Among the entries below, take the line with "else s.laEvt (if" and the line with "def State.lateNs (s", and output them and every line between them exactly, with nothing else.

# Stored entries
■ ■ ■ ■

-- ==== Sys2Proof/Machine/LauEvents.lean ====
section
/-! DEFINITION. Machine/LauEvents.lean: angle-scheduled events: crossings solved for a cycle, compare units, cam switch tracks,
capture windows and items held for an angle (R237 to R245). -/

namespace Sys2Proof.Machine

/-! ### Sources of events (R224, R226, R242) -/

/-- A source of events at S: its model, and the plan where it is a virtual master. -/
structure EvtSrc where
  model : MModel
  plan  : Option Pgn := none
deriving DecidableEq, Repr

/-- A line angle as a source of events; none while its events are suspended (R224). -/
def State.laEvt (s : State) (x : LineAngle) (n : Nat) : Option EvtSrc :=
  let ok := match x.st with
    | .valid => true
    | .rejoin => true
    | .coast => x.decl.evtSubst
    | .ramp => x.decl.evtSubst
    | .held => x.decl.evtSubst && x.ever
    | _ => false
  if ok then some { model := x.model, plan := if x.decl.src = .virtual then some (s.pgn (.vm n)) else none } else none

/-- An axis's feedback as a source of events; none while suspended (R242). -/
def State.axEvt (s : State) (a : Nat) : Option EvtSrc :=
  let x := s.axis a
  if x.st = .fault ∨ x.st = .sto ∨ x.posValid = false then none else some { model := s.axModel a }

/-- The source of a unit at S. Before LAU_POST a line angle is evaluated for the S that has just passed. -/
def State.unitEvt (s : State) (x : Unit128) : Option EvtSrc :=
  if x.axisSrc then s.axEvt x.src
  else s.laEvt (if s.lau.posted then s.la x.src else (s.laEval x.src).1) x.src

/-- The value `tau` after S. -/
def EvtSrc.at_ (e : EvtSrc) (c0 : Nat) (tau : Int) : Int :=
  match e.plan with
  | some g => wrap64 (if 0 ≤ tau then (g.eval (c0 + tau.toNat)).p else e.model.at_ tau)
  | none => wrap64 (e.model.at_ tau)

/-- The earliest crossing in a direction with lo ≤ tau < hi, in 1/64 ns after S (R237). -/
def EvtSrc.solve (e : EvtSrc) (c0 dir : Nat) (c : Int) (lo hi : Nat) : Option Nat :=
  match e.plan with
  | some g => solvePlan g c0 dir c lo hi
  | none => solveModel e.model dir c lo hi

/-- 0.4 us in 1/64 ns, the earliest time of a local edge (R237). -/
abbrev evtLead : Nat := 25600

/-- The window of a local edge and that of a remote stamp, in 1/64 ns after S (R237). -/
def State.evtWindow (s : State) (remote : Bool) : Nat × Nat :=
  let per := s.per / grid64
  let act := (s.rd Reg.cycAct).toNat
  if remote then (act, act + per) else (evtLead, per + evtLead)

/-- Lateness in ns of an edge placed at a time of 1/64 ns after S, for a crossing between two samples (R242). -/
def State.lateNs (s : State) (p v c : Int) (t : Nat) : Nat :=
  let tot := modDiff (dInt v) (dInt p)
  let back := divRound ((modDiff (dInt v) (dInt c)) * (s.per / grid64 : Nat)) tot
  ((t : Int) + max back 0).toNat / 64

/-! ### Edges (R241, R242) -/

/-- An edge is lost (R242): `owner` is the unit, or 0x8000 plus the track. -/
def State.evtLost (s : State) (owner cause : Nat) : State :=
  (s.count Reg.lauEvtLostCnt).event 0x0A0B [.h (owner % 0x8000), .h cause]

■ ■ ■ ■

# Answer space
  else s.laEvt (if s.lau.posted then s.la x.src else (s.laEval x.src).1) x.src

/-- The value `tau` after S. -/
def EvtSrc.at_ (e : EvtSrc) (c0 : Nat) (tau : Int) : Int :=
  match e.plan with
  | some g => wrap64 (if 0 ≤ tau then (g.eval (c0 + tau.toNat)).p else e.model.at_ tau)
  | none => wrap64 (e.model.at_ tau)

/-- The earliest crossing in a direction with lo ≤ tau < hi, in 1/64 ns after S (R237). -/
def EvtSrc.solve (e : EvtSrc) (c0 dir : Nat) (c : Int) (lo hi : Nat) : Option Nat :=
  match e.plan with
  | some g => solvePlan g c0 dir c lo hi
  | none => solveModel e.model dir c lo hi

/-- 0.4 us in 1/64 ns, the earliest time of a local edge (R237). -/
abbrev evtLead : Nat := 25600

/-- The window of a local edge and that of a remote stamp, in 1/64 ns after S (R237). -/
def State.evtWindow (s : State) (remote : Bool) : Nat × Nat :=
  let per := s.per / grid64
  let act := (s.rd Reg.cycAct).toNat
  if remote then (act, act + per) else (evtLead, per + evtLead)

/-- Lateness in ns of an edge placed at a time of 1/64 ns after S, for a crossing between two samples (R242). -/
def State.lateNs (s : State) (p v c : Int) (t : Nat) : Nat :=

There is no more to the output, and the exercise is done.